◆ Task description: State how many lines in the records below contain the string "hsigned", and give nothing besides that number.

── Information ──

/-- Without an integer add, patterns are combined two at a time. -/
theorem exactAdd_eq_false (h : isVF f.t = true ∨ f.cond ≠ 0) : exactAdd f.cond f.t.toNat = false := by
  rcases h with hvf | hne
  · have hnone : ∀ t : BitVec 5, isVF t = true → (intFmt t.toNat).isSome = false := by decide
    rw [exactAdd, hnone f.t hvf, Bool.and_false]
  · rw [exactAdd, beq_false_of_ne hne, Bool.false_and]

/-- How a reduction combines two patterns (R146). -/
def State.combines (s : State) (f : Slot) : Nat → Nat → Nat := combine f.cond f.t.toNat (effRnd0 s f.rnd) (f.sat == 1)

theorem execVred_combine (hc : isVF f.t = true ∨ f.cond ≠ 0) (h : s.goes (.vred f) f) :
    ∃ t r, exec (.vred f) s = .next t ∧ halves (s.combines f) (Nat.log2 (laneCount f.t)) (s.reduced f) = [r] ∧
      WritesLanes s t f (fun i => i == 0 && s.governs f f.msel.toNat 0) fun _ => r := by
  obtain ⟨t, ht, hw⟩ := guarded_first h ((halves (s.combines f) (Nat.log2 (laneCount f.t)) (s.reduced f)).headD 0)
  refine ⟨t, _, ?_, halves_reduced s f _, hw⟩
  rw [← ht, ← reduced_length s f]
  change execVred f s = _
  simp only [execVred, exactAdd_eq_false hc, Bool.false_eq_true, if_false, State.combines]

theorem execVscan_combine (hc : isVF f.t = true ∨ f.cond ≠ 0) (h : s.goes (.vscan f) f) :
    ∃ t, exec (.vscan f) s = .next t ∧ WritesLanes s t f (s.governs f f.msel.toNat) fun i =>
      ((s.reduced f).take (if f.qual.getLsbD 4 then i else i + 1)).foldl (s.combines f) (identityOf f.cond f.t.toNat) := by
  refine guarded_putLanes h fun i hi => ?_
  have hlen : i < (s.reduced f).length := by rwa [reduced_length]
  rw [exactAdd_eq_false hc, if_neg Bool.false_ne_true]
  exact congrArg (· % _) (scan_getD _ _ _ id _ hlen)

end

/-! ### Moves between lanes (R148 to R150) -/

/-- A lane that IMM names has a number below 256 in the types of R148 and R149. -/
theorem laneCount_le_of_setVM {t : BitVec 5} (h : t.toNat ∈ setVM) : laneCount t ≤ 256 := by
  revert t; decide

theorem lane_of_wf {f : Slot} {i : Instr} {o : OpForm} (hf : opForm i = some (f, o)) (ht : o.types = setVM)
    (himm : o.imm = decide (f.imm.toNat < laneCount f.t)) (h : i.wf = true) : f.imm.toNat % 256 = f.imm.toNat := by
  have hlane : f.imm.toNat < laneCount f.t := of_decide_eq_true (himm ▸ (checks hf (defect_none h)).2)
  exact Nat.mod_eq_of_lt (hlane.trans_le (laneCount_le_of_setVM (ht ▸ type_of_wf hf h)))

/-- A pattern read as a two's-complement integer is the bit vector's. -/
theorem intOf_eq_toInt {w x : Nat} (hx : x < 2 ^ w) (hw : 0 < w) : intOf w true x = (BitVec.ofNat w x).toInt := by
  obtain ⟨n, rfl⟩ : ∃ n, w = n + 1 := ⟨w - 1, by omega⟩
  have hcast : (2 : Int) ^ n = ((2 ^ n : Nat) : Int) := by push_cast; rfl
  rw [intOf_signed hx, BitVec.toInt_eq_toNat_cond, BitVec.toNat_ofNat, Nat.mod_eq_of_lt hx, Nat.add_sub_cancel,
    Nat.pow_succ, pow_succ, hcast]
  split_ifs <;> omega

/-- An element extended to a scalar register as its type reads it (R149). -/
theorem extended_element {t : BitVec 5} (h : t.toNat ∈ setVM) (x : Nat) (hx : x < 2 ^ typeWidth t) :
    extended (intOf (typeWidth t) (isSigned t) x) =
      if t.toNat ≤ 3 then (BitVec.ofNat (typeWidth t) x).signExtend 64 else BitVec.ofNat 64 x := by
  have hsigned : ∀ t : BitVec 5, t.toNat ∈ setVM → isSigned t = decide (t.toNat ≤ 3) := by decide
  rw [hsigned t h, extended]
  by_cases ht : t.toNat ≤ 3
  · have hw : ∀ t : BitVec 5, t.toNat ∈ setVM → 0 < typeWidth t := by decide
    rw [decide_eq_true ht, if_pos ht, intOf_eq_toInt hx (hw t h)]
    rfl
  · rw [decide_eq_false ht, if_neg ht, intOf, Nat.mod_eq_of_lt hx]
    exact BitVec.ofInt_natCast 64 x

/-! ### Operations on patterns (R132, R138) -/

theorem secondBits_eq {f : Slot} (h : f.t ≠ 15) (s : State) (i : Nat) : s.secondBits f i =
    if f.im then (if f.psel = 0 then f.imm.toNat else (s.poolSel f).toNat) % 2 ^ typeWidth f.t
      else elemBits (typeWidth f.t) (s.v f.b.toNat) i := by
  rw [State.secondBits, elem_eq_elemBits h]

/-- An operation on the patterns of the elements. -/
theorem guarded_patterns {i : Instr} {f : Slot} {s : State} (h15 : f.t ≠ 15) (h : s.goes i f) (op : Nat → Nat → Nat → Nat) :
    ∃ t, guarded i f s (s.putLanes f fun k => op k (s.va f k) (s.secondBits f k)) = .next t ∧
      WritesLanes s t f (s.governs f f.msel.toNat) fun k => op k (elemBits (typeWidth f.t) (s.v f.a.toNat) k)
        (if f.im then (if f.psel = 0 then f.imm.toNat else (s.poolSel f).toNat) % 2 ^ typeWidth f.t
          else elemBits (typeWidth f.t) (s.v f.b.toNat) k) :=
  guarded_putLanes h fun k _ => by rw [State.va, elem_eq_elemBits h15, secondBits_eq h15]

/-! ### The statement -/

/-- Settles O28: the list of elements that enter a reduction, and each move's lanes. -/
theorem reductionsAndLaneMoves : Obligations.ReductionsAndLaneMoves := by
  refine ⟨⟨?_, ?_⟩, ?_, ?_⟩
  · intro s f hvi hadd w n term
    exact ⟨fun _ h => execVred_int hvi hadd h, fun _ h => execVscan_int hvi hadd h⟩
  · intro s f hc w xs code op
    have hxs (h15 : f.t ≠ 15) : s.reduced f = xs := reduced_eq h15 s
    refine ⟨fun hwf h => ?_, fun hwf h => ?_⟩
    · rw [← hxs (ne_bs9_of_wf rfl rfl (by decide : 15 ∉ setVA) hwf)]
      exact execVred_combine hc h
    · rw [← hxs (ne_bs9_of_wf rfl rfl (by decide : 15 ∉ setVA) hwf)]
      exact execVscan_combine hc h
  · intro s f w a writes
    refine ⟨fun _ h => ?_, fun _ h => ?_, fun hwf h => ?_, fun hwf h => ?_, fun _ h => ?_, fun _ h => ?_⟩
    · exact guarded_putLanes h fun i _ => rfl
    · exact guarded_putLanes h fun i _ => rfl
    · exact guarded_putLanes h fun i _ => by rw [lane_of_wf rfl rfl rfl hwf]
    · refine ⟨_, guarded_goes h, ?_⟩
      have hw := putG_writes s f (extended (intOf w (isSigned f.t) (a (f.imm.toNat % 256))))
      rwa [extended_element (type_of_wf rfl hwf) _ (elemBits_lt _ _ _), lane_of_wf rfl rfl rfl hwf] at hw ⊢
    · exact guarded_putLanes h fun i _ => rfl
    · exact guarded_putLanes h fun i _ => rfl
  · intro s f x y writes
    refine ⟨fun hwf h => ?_, fun hwf h => ?_, fun hwf h => ?_, fun hwf h => ?_⟩
    · exact guarded_patterns (ne_bs9_of_wf rfl rfl (by decide : 15 ∉ setPattern) hwf) h fun _ a b => a &&& b
    · exact guarded_patterns (ne_bs9_of_wf rfl rfl (by decide : 15 ∉ setPattern) hwf) h fun _ a b => a ||| b
    · exact guarded_patterns (ne_bs9_of_wf rfl rfl (by decide : 15 ∉ setPattern) hwf) h fun _ a b => a ^^^ b
    · exact guarded_patterns (ne_bs9_of_wf rfl rfl (by decide : 15 ∉ setVE) hwf) h fun i a b =>
        if s.governs f f.c.toNat i then a else b

end Sys2Proof.Machine

/-! MRD and MSTAT (R62, R198 to R200, R221, R223). -/

namespace Sys2Proof.Machine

───

◆ Solved problem: 2